Regional Trial Court’s decision: It granted the motion and dismissed the case in favor to the
respondents.
Court of Appeals’ decision: Affirmed the decision of the lower. Denied the motion for
reconsideration of petitioner. Hence, the present petition.

ISSUE:
Whether, under the law, Article 28(1) of the Warsaw Convention violates the Philippine
constitution which justifies its nonuse in the case at hand.

RULING:
No, because the treaty has not been rejected by the Philippine government.
It is well-settled that courts will assume jurisdiction over a constitutional question
only if it is shown that the essential requisites of a judicial inquiry into such a question are first satisfied.
The treaty which is the subject matter of this petition was a joint legislative-executive act. The
presumption is that it was first carefully studied and determined to be constitutional before it was adopted
and given the force of law in this country. The petitioner's allegations are not convincing enough to
overcome this presumption. Apparently, the Convention considered the four places designated in Article
28 the most convenient forums for the litigation of any claim that may arise between the airline and its
passenger, as distinguished from all other places. At any rate, we agree with the respondent court that this
case can be decided on other grounds without the necessity of resolving the constitutional issue.

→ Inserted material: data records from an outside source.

@[simp] theorem frameFrozen_wit (s : State) (x1) : (frameFrozen s x1).wit = s.wit := by
  simp [frameFrozen, ite_wit]

@[simp] theorem gateFollow_wit (s : State) (x1) : (gateFollow s x1).wit = s.wit := by
  simp [gateFollow, ite_wit]

@[simp] theorem gateUpdate_wit (s : State) : (gateUpdate s).wit = s.wit := by
  unfold gateUpdate
  try dsimp only
  repeat' (first
    | (simp [ite_wit]; done)
    | split
    | refine (forEach_wit (fun x s => ?_) _ _).trans ?_
    | refine (foldl_wit (fun x s => ?_) _ _).trans ?_)

@[simp] theorem oePin_wit (s : State) (x1) : (oePin s x1).wit = s.wit := by
  simp [oePin, ite_wit]

@[simp] theorem roleRise_wit (s : State) : (roleRise s).wit = s.wit := by
  unfold roleRise
  try dsimp only
  repeat' (first
    | (simp; done)
    | split
    | refine (forEach_wit (fun x s => ?_) _ _).trans ?_
    | refine (foldl_wit (fun x s => ?_) _ _).trans ?_)

@[simp] theorem roleFall_wit (s : State) : (roleFall s).wit = s.wit := by
  unfold roleFall
  try dsimp only
  repeat' (first
    | (simp [ite_wit]; done)
    | split
    | refine (forEach_wit (fun x s => ?_) _ _).trans ?_
    | refine (foldl_wit (fun x s => ?_) _ _).trans ?_)

@[simp] theorem prCfgBoundary_wit (s : State) : (prCfgBoundary s).wit = s.wit := by
  unfold prCfgBoundary
  exact (noteResort_wit _).trans ((forEach_wit (fun w s => by simp) _ _).trans rfl)

@[simp] theorem liningCount_wit (s : State) : (liningCount s).wit = s.wit := rfl

@[simp] theorem pairBoundary_wit (s : State) : (pairBoundary s).wit = s.wit := by
  simp [pairBoundary, ite_wit]

@[simp] theorem yieldTimeout_wit (s : State) : (yieldTimeout s).wit = s.wit := by
  unfold yieldTimeout; (repeat' split) <;> simp

@[simp] theorem prWtrExpire_wit (s : State) : (prWtrExpire s).wit = s.wit := by
  unfold prWtrExpire; (repeat' split) <;> simp

@[simp] theorem claimTimeout_wit (s : State) : (claimTimeout s).wit = s.wit := by
  unfold claimTimeout; (repeat' split) <;> simp

@[simp] theorem liningDown_wit (s : State) (x1) : (liningDown s x1).wit = s.wit := by
  unfold liningDown
  try dsimp only
  repeat' (first
    | (simp [ite_wit]; done)
    | split
    | refine (forEach_wit (fun x s => ?_) _ _).trans ?_
    | refine (foldl_wit (fun x s => ?_) _ _).trans ?_)

@[simp] theorem liningUp_wit (s : State) : (liningUp s).wit = s.wit := by
  unfold liningUp; (repeat' split) <;> simp

@[simp] theorem joinStart_wit (s : State) : (joinStart s).wit = s.wit := by
  simp [joinStart, ite_wit]

@[simp] theorem joinTimeout_wit (s : State) : (joinTimeout s).wit = s.wit := by
  unfold joinTimeout; (repeat' split) <;> simp

@[simp] theorem takeState_wit (s : State) (x1) : (takeState s x1).wit = s.wit :=
  (forEach_wit (fun k s => by simp) _ _).trans rfl

@[simp] theorem takeImage_wit (s : State) (x1) : (takeImage s x1).wit = s.wit := by
  unfold takeImage; (repeat' split) <;> simp

@[simp] theorem asOf_wit {f : State → State} (h : ∀ s, (f s).wit = s.wit) (s : State) (t : Nat) :
    (asOf s t f).wit = s.wit := h _

@[simp] theorem takeControl_wit (s : State) (x1) (x2) (x3) : (takeControl s x1 x2 x3).wit = s.wit := by
  unfold takeControl; exact forEach_wit (fun k s => by split <;> simp) _ _

@[simp] theorem mirrorImage_wit (s : State) (x1) (x2) (x3) (x4) : (mirrorImage s x1 x2 x3 x4).wit = s.wit := by
  unfold mirrorImage
  try dsimp only
  repeat' (first
    | (simp [ite_wit]; done)
    | split
    | refine (forEach_wit (fun x s => ?_) _ _).trans ?_
    | refine (foldl_wit (fun x s => ?_) _ _).trans ?_)

@[simp] theorem imageVerdict_wit (s : State) (x1) : (imageVerdict s x1).wit = s.wit := by
  unfold imageVerdict; (repeat' split) <;> simp [ite_wit]

@[simp] theorem liningHeard_wit (s : State) (x1) : (liningHeard s x1).wit = s.wit := by
  unfold liningHeard
  try dsimp only
  repeat' (first
    | (simp [ite_wit]; done)
    | split
    | refine (forEach_wit (fun x s => ?_) _ _).trans ?_
    | refine (foldl_wit (fun x s => ?_) _ _).trans ?_)

@[simp] theorem mirrorChanges_wit (x1) (s : State) : (mirrorChanges x1 s).wit = s.wit := by
  unfold mirrorChanges
  generalize s.pr.outbox ++ _ = ms
  dsimp only
  split
  · rfl
  · exact lining_wit _ _

@[simp] theorem mirrorStitch_wit (s : State) : (mirrorStitch s).wit = s.wit := by
  simp [mirrorStitch, forEach_wit, ite_wit]

@[simp] theorem askMissing_wit (s : State) : (askMissing s).wit = s.wit := by
  simp [askMissing, forEach_wit, ite_wit]

@[simp] theorem malformed_wit (s : State) : (malformed s).wit = s.wit := rfl

@[simp] theorem hello_wit (s : State) (x1) (x2) : (hello s x1 x2).wit = s.wit := by
  simp [hello, ite_wit]

@[simp] theorem welcome_wit (s : State) (x1) (x2) (x3) (x4) : (welcome s x1 x2 x3 x4).wit = s.wit := by
  simp [welcome]

@[simp] theorem openSession_wit (s : State) (x1) (x2) : (openSession s x1 x2).wit = s.wit := by
  simp [openSession]

@[simp] theorem proof_wit (s : State) (x1) (x2) (x3) : (proof s x1 x2 x3).wit = s.wit := by
  unfold proof; (repeat' split) <;> simp [ite_wit]

@[simp] theorem challengeLapse_wit (s : State) : (challengeLapse s).wit = s.wit := rfl

@[simp] theorem authExpire_wit (s : State) : (authExpire s).wit = s.wit := rfl

@[simp] theorem idleTimeout_wit (s : State) : (idleTimeout s).wit = s.wit := by
  simp [idleTimeout]

@[simp] theorem orRefuse_wit {s : State} {go : State × Option Ended} (h : go.1.wit = s.wit) (op : Nat)
    (fails : List (Code × Bool)) : (orRefuse s op fails go).1.wit = s.wit := by
  unfold orRefuse; dsimp only; split
  · exact h
  · rfl

@[simp] theorem done_wit (s : State) (x1) (x2) : (done s x1 x2).1.wit = s.wit := rfl

@[simp] theorem sesRequest_wit (s : State) (x1) (x2) (x3) : (sesRequest s x1 x2 x3).1.wit = s.wit := rfl

@[simp] theorem opNop_wit (s : State) (x1) (x2) : (opNop s x1 x2).1.wit = s.wit := rfl

@[simp] theorem opRegRead_wit (s : State) (x1) (x2) : (opRegRead s x1 x2).1.wit = s.wit := by
  unfold opRegRead
  try dsimp only
  repeat' (first
    | with_reducible rfl
    | (simp; done)
    | split
    | refine (onBit_wit (fun s => ?_) _ _ _).trans ?_
    | refine orRefuse_wit ?_ _ _
    | refine (forEach_wit (fun x s => ?_) _ _).trans ?_
    | refine (foldl_wit (fun x s => ?_) _ _).trans ?_)

@[simp] theorem opBsOpen_wit (s : State) (x1) (x2) : (opBsOpen s x1 x2).1.wit = s.wit := by
  unfold opBsOpen
  try dsimp only
  repeat' (first
    | with_reducible rfl
    | (simp; done)
    | split
    | refine (onBit_wit (fun s => ?_) _ _ _).trans ?_
    | refine orRefuse_wit ?_ _ _
    | refine (forEach_wit (fun x s => ?_) _ _).trans ?_
    | refine (foldl_wit (fun x s => ?_) _ _).trans ?_)

@[simp] theorem opBsAdd_wit (s : State) (x1) (x2) : (opBsAdd s x1 x2).1.wit = s.wit := by
  unfold opBsAdd
  try dsimp only
  repeat' (first
    | (simp; done)
    | split
    | refine (forEach_wit (fun x s => ?_) _ _).trans ?_
    | refine (foldl_wit (fun x s => ?_) _ _).trans ?_)

@[simp] theorem opBsCommit_wit (s : State) (x1) (x2) : (opBsCommit s x1 x2).1.wit = s.wit := by
  unfold opBsCommit
  try dsimp only
  repeat' (first
    | with_reducible rfl
    | (simp; done)
    | split
    | refine (onBit_wit (fun s => ?_) _ _ _).trans ?_
    | refine orRefuse_wit ?_ _ _
    | refine (forEach_wit (fun x s => ?_) _ _).trans ?_
    | refine (foldl_wit (fun x s => ?_) _ _).trans ?_)

@[simp] theorem opBsAbort_wit (s : State) (x1) (x2) : (opBsAbort s x1 x2).1.wit = s.wit := by
  unfold opBsAbort
  try dsimp only
  repeat' (first
    | with_reducible rfl
    | (simp; done)
    | split
    | refine (onBit_wit (fun s => ?_) _ _ _).trans ?_
    | refine orRefuse_wit ?_ _ _
    | refine (forEach_wit (fun x s => ?_) _ _).trans ?_
    | refine (foldl_wit (fun x s => ?_) _ _).trans ?_)

@[simp] theorem opChange_wit (s : State) (x1) (x2) : (opChange s x1 x2).1.wit = s.wit := by
  unfold opChange
  try dsimp only
  repeat' (first
    | (simp; done)
    | split
    | refine (forEach_wit (fun x s => ?_) _ _).trans ?_
    | refine (foldl_wit (fun x s => ?_) _ _).trans ?_)

@[simp] theorem seWriteWords_wit (s : State) (x1) (x2) : (seWriteWords s x1 x2).wit = s.wit := by
  unfold seWriteWords
  try dsimp only
  repeat' (first
    | (simp [ite_wit]; done)
    | split
    | refine (forEach_wit (fun x s => ?_) _ _).trans ?_
    | refine (foldl_wit (fun x s => ?_) _ _).trans ?_)

@[simp] theorem opSchedWrite_wit (s : State) (x1) (x2) : (opSchedWrite s x1 x2).1.wit = s.wit := by
  unfold opSchedWrite
  try dsimp only
  repeat' (first
    | with_reducible rfl
    | (simp; done)
    | split
    | refine (onBit_wit (fun s => ?_) _ _ _).trans ?_
    | refine orRefuse_wit ?_ _ _
    | refine (forEach_wit (fun x s => ?_) _ _).trans ?_
    | refine (foldl_wit (fun x s => ?_) _ _).trans ?_)

@[simp] theorem opSchedDel_wit (s : State) (x1) (x2) : (opSchedDel s x1 x2).1.wit = s.wit := by
  unfold opSchedDel
  try dsimp only
  repeat' (first
    | with_reducible rfl
    | (simp; done)
    | split
    | refine (onBit_wit (fun s => ?_) _ _ _).trans ?_
    | refine orRefuse_wit ?_ _ _
    | refine (forEach_wit (fun x s => ?_) _ _).trans ?_
    | refine (foldl_wit (fun x s => ?_) _ _).trans ?_)

@[simp] theorem opEnable_wit (s : State) (x1) (x2) : (opEnable s x1 x2).1.wit = s.wit := by
  unfold opEnable
  try dsimp only
  repeat' (first
    | with_reducible rfl
    | (simp; done)
    | split
    | refine (onBit_wit (fun s => ?_) _ _ _).trans ?_
    | refine orRefuse_wit ?_ _ _
    | refine (forEach_wit (fun x s => ?_) _ _).trans ?_
    | refine (foldl_wit (fun x s => ?_) _ _).trans ?_)

@[simp] theorem opRelease_wit (s : State) (x1) (x2) : (opRelease s x1 x2).1.wit = s.wit := by
  unfold opRelease
  try dsimp only
  repeat' (first
    | with_reducible rfl
    | (simp; done)
    | split
    | refine (onBit_wit (fun s => ?_) _ _ _).trans ?_
    | refine orRefuse_wit ?_ _ _
    | refine (forEach_wit (fun x s => ?_) _ _).trans ?_
    | refine (foldl_wit (fun x s => ?_) _ _).trans ?_)

@[simp] theorem opMeterRead_wit (s : State) (x1) (x2) : (opMeterRead s x1 x2).1.wit = s.wit := by
  unfold opMeterRead
  try dsimp only
  repeat' (first
    | with_reducible rfl
    | (simp; done)
    | split
    | refine (onBit_wit (fun s => ?_) _ _ _).trans ?_
    | refine orRefuse_wit ?_ _ _
    | refine (forEach_wit (fun x s => ?_) _ _).trans ?_
    | refine (foldl_wit (fun x s => ?_) _ _).trans ?_)

@[simp] theorem opSubscribe_wit (s : State) (x1) (x2) : (opSubscribe s x1 x2).1.wit = s.wit := by
  unfold opSubscribe
  try dsimp only
  repeat' (first
    | with_reducible rfl
    | (simp; done)
    | split
    | refine (onBit_wit (fun s => ?_) _ _ _).trans ?_
    | refine orRefuse_wit ?_ _ _
    | refine (forEach_wit (fun x s => ?_) _ _).trans ?_
    | refine (foldl_wit (fun x s => ?_) _ _).trans ?_)

@[simp] theorem opAcceptStep_wit (s : State) (x1) (x2) : (opAcceptStep s x1 x2).1.wit = s.wit := by
  unfold opAcceptStep
  try dsimp only
  repeat' (first
    | with_reducible rfl
    | (simp; done)
    | split
    | refine (onBit_wit (fun s => ?_) _ _ _).trans ?_
    | refine orRefuse_wit ?_ _ _
    | refine (forEach_wit (fun x s => ?_) _ _).trans ?_
    | refine (foldl_wit (fun x s => ?_) _ _).trans ?_)

@[simp] theorem fwdImage_wit (s : State) (x1) (x2) (x3) (x4) : (fwdImage s x1 x2 x3 x4).wit = s.wit := by
  unfold fwdImage
  try dsimp only
  repeat' (first
    | (simp [ite_wit]; done)
    | split
    | refine (forEach_wit (fun x s => ?_) _ _).trans ?_
    | refine (foldl_wit (fun x s => ?_) _ _).trans ?_)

The more important consideration is that the treaty has not been rejected by the
Philippine government. The doctrine of rebus sic stantibus does not operate automatically to render the
treaty inoperative. There is a necessity for a formal act of rejection, usually made by the head of State,
with a statement of the reasons why compliance with the treaty is no longer required. Obviously rejection
of the treaty, whether on the ground of rebus sic stantibus or pursuant to Article 39, is not a function of
the courts but of the other branches of government. This is a political act. The conclusion and
renunciation of treaties is the prerogative of the political departments and may not be usurped by the
judiciary. The courts are concerned only with the interpretation and application of laws and treaties in
force and not with their wisdom or efficacy.